City on path to finalize water supply agreement with neighboring villages


Daily file photo by Noah Frick-Alofs

The Evanston Water Treatment Plant is at the center of the city’s water system. A proposed agreement would send water from Evanston to the villages of Niles and Morton Grove.

Billy Kobin, Reporter

The city is one step closer to a 40-year water supply agreement with Morton Grove and Niles.

The agreement, which has been in the negotiation process for several years, was introduced to the City Council on Monday. If approved, it would bring in more than $750,000 in revenue for Evanston each year, according to council documents.
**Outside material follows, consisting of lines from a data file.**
/-- What is looked at after one step: PC, I, some registers. -/
def look (s : State) (rs : List RegNum) : Option (Word × Word × List Byte) :=
  (after s).map fun t => (t.pc, t.index, rs.map t.reg)

/-- The fault registers after one step (R36). -/
def lookFault (s : State) : Option (Bool × BitVec 3 × Word × Word × Word) :=
  (after s).map fun t => (t.halt, t.cause.code, t.epc, t.eword, t.eaddr)

theorem test_cls : (after { testState 0x00E0 with fb := Vector.replicate 32 0xFF }).map
    (fun t => (t.pc, t.dirty, (List.range 9).map t.pixel)) = some (0x202, true, List.replicate 9 false) := by decide
theorem test_ret : (after { testState 0x00EE with sp := 2, stack := [0x0123, 0x0456] ++ List.replicate 14 0 }).map
    (fun t => (t.pc, t.sp, t.stack.take 2)) = some (0x458, 1, [0x0123, 0x0456]) := by decide
theorem test_ret_underflow : lookFault (testState 0x00EE) = some (true, 2, 0x200, 0x00EE, 0) := by decide
theorem test_jp : look (testState 0x1201) [] = some (0x201, 0, []) := by decide
theorem test_call : (after (testState 0x2ABC)).map (fun t => (t.pc, t.sp, t.stack.take 2)) =
    some (0xABC, 1, [0x200, 0]) := by decide
theorem test_call_overflow : lookFault { testState 0x2ABC with sp := 16 } = some (true, 3, 0x200, 0x2ABC, 0) := by decide
theorem test_seByte_taken : look ((testState 0x332A).setReg 3 0x2A) [] = some (0x204, 0, []) := by decide
theorem test_seByte_not_taken : look ((testState 0x332A).setReg 3 0x2B) [] = some (0x202, 0, []) := by decide
theorem test_sneByte_taken : look ((testState 0x432A).setReg 3 0x2B) [] = some (0x204, 0, []) := by decide
theorem test_sneByte_not_taken : look ((testState 0x432A).setReg 3 0x2A) [] = some (0x202, 0, []) := by decide
theorem test_seReg_taken : look (((testState 0x5120).setReg 1 7).setReg 2 7) [] = some (0x204, 0, []) := by decide
theorem test_seReg_not_taken : look (((testState 0x5120).setReg 1 7).setReg 2 8) [] = some (0x202, 0, []) := by decide
theorem test_sneReg_taken : look (((testState 0x9120).setReg 1 7).setReg 2 8) [] = some (0x204, 0, []) := by decide
theorem test_sneReg_same : look ((testState 0x9110).setReg 1 7) [] = some (0x202, 0, []) := by decide
theorem test_jpV0 : look ((testState 0xB300).setReg 0 0x10) [] = some (0x310, 0, []) := by decide
theorem test_jpV0_above : look ((testState 0xBFFF).setReg 0 0xFF) [] = some (0x10FE, 0, []) := by decide
theorem test_ldByte : look ((testState 0x61AB).setReg 15 0x55) [1, 15] = some (0x202, 0, [0xAB, 0x55]) := by decide
theorem test_ldByte_scenario : look (testState 0x602A) [0] = some (0x202, 0, [0x2A]) := by decide
theorem test_addByte_wraps : look (((testState 0x7102).setReg 1 0xFF).setReg 15 0x55) [1, 15] =
    some (0x202, 0, [0x01, 0x55]) := by decide
theorem test_ldReg : look (((testState 0x8120).setReg 2 0x9C).setReg 15 0x55) [1, 15] =
    some (0x202, 0, [0x9C, 0x55]) := by decide
theorem test_orReg : look ((((testState 0x8121).setReg 1 0xF0).setReg 2 0x3C).setReg 15 0x55) [1, 15] =
    some (0x202, 0, [0xFC, 0x55]) := by decide
theorem test_andReg : look ((((testState 0x8122).setReg 1 0xF0).setReg 2 0x3C).setReg 15 0x55) [1, 15] =
    some (0x202, 0, [0x30, 0x55]) := by decide
theorem test_xorReg : look ((((testState 0x8123).setReg 1 0xF0).setReg 2 0x3C).setReg 15 0x55) [1, 15] =
    some (0x202, 0, [0xCC, 0x55]) := by decide
theorem test_addReg_carry : look (((testState 0x8124).setReg 1 0xFF).setReg 2 0x02) [1, 15] =
    some (0x202, 0, [0x01, 0x01]) := by decide
theorem test_addReg_into_flag : look (((testState 0x8F14).setReg 15 0x10).setReg 1 0xF5) [15] =
    some (0x202, 0, [0x05]) := by decide
theorem test_sub_borrow : look (((testState 0x8125).setReg 1 5).setReg 2 6) [1, 15] =
    some (0x202, 0, [0xFF, 0x00]) := by decide
theorem test_sub_equal : look (((testState 0x8125).setReg 1 5).setReg 2 5) [1, 15] =
    some (0x202, 0, [0x00, 0x01]) := by decide
theorem test_shr : look (((testState 0x8126).setReg 1 0x81).setReg 2 0xFF) [1, 2, 15] =
    some (0x202, 0, [0x40, 0xFF, 0x01]) := by decide
theorem test_shr_flag_register : look ((testState 0x8F06).setReg 15 0x03) [15] = some (0x202, 0, [0x01]) := by decide
theorem test_subn : look (((testState 0x8127).setReg 1 5).setReg 2 6) [1, 15] = some (0x202, 0, [0x01, 0x01]) := by decide
theorem test_subn_borrow : look (((testState 0x8127).setReg 1 6).setReg 2 5) [1, 15] =
    some (0x202, 0, [0xFF, 0x00]) := by decide
theorem test_shl_raw_flag : look (((testState 0x812E).setReg 1 0x81).setReg 2 0xFF) [1, 2, 15] =
    some (0x202, 0, [0x02, 0xFF, 0x80]) := by decide
theorem test_shl_no_flag : look ((testState 0x812E).setReg 1 0x41) [1, 15] = some (0x202, 0, [0x82, 0x00]) := by decide
theorem test_ldI : look ((testState 0xA2F0).setReg 15 0x55) [15] = some (0x202, 0x2F0, [0x55]) := by decide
Aldermen will vote to pass the agreement at the next City Council meeting on Feb. 13.

City manager Wally Bobkiewicz said the agreement is one of few decisions the city has made in its history that will have long-term benefits, adding that the water agreement will generate money for the city to spend on other projects and initiatives.

“This is a long-term agreement that will serve this community and residents of this community,” Bobkiewicz said.

Bobkiewicz said water supply negotiations between Evanston and surrounding communities began in 2010 and intensified after the city of Chicago implemented water rate increases in 2012. Surrounding communities like Niles and Morton Grove that receive water from Chicago began to seek cheaper water sources, according to council documents. Evanston — which offers water at a cheaper rate than Chicago — pumps its own water from Lake Michigan and treats it in a plant just north of Northwestern’s campus at 555 Lincoln St.

Niles and Morton Grove will pay an estimated $0.78 per 1,000 gallons of water in 2018, a price which will increase yearly and eventually reach an estimated $1.07 per 1,000 gallons of water in 2022, according council to documents. To transport the water, the two villages will chip in to build an approximately $90 million pipeline that will connect to a new meter vault located near the intersection of Emerson Street and McCormick Boulevard, said Dave Stoneback, director of Evanston’s Public Works Agency.

Niles and Morton Grove will also pay Evanston back for the costs of building the meter vault, and no other improvements to the city’s water plant will be needed, Stoneback said.

He said construction on the meter vault will begin later this year, and that he hopes water delivery to Niles and Morton Grove will begin in fall 2018.

Representatives from the three municipalities had previously discussed using existing Skokie and Evanston water lines to distribute water to Niles and Morton Grove, but a new pipeline will be built instead, Stoneback said.

Evanston currently sells water to several entities, including Skokie and the Northwest Water Commission. The contract with Skokie expires next month.

The Morton Grove Village Board of Trustees considered the agreement during its meeting Monday evening, and the Niles Village Board of Trustees will consider the agreement Tuesday.

Aldermen will vote on the agreement at their next council meeting.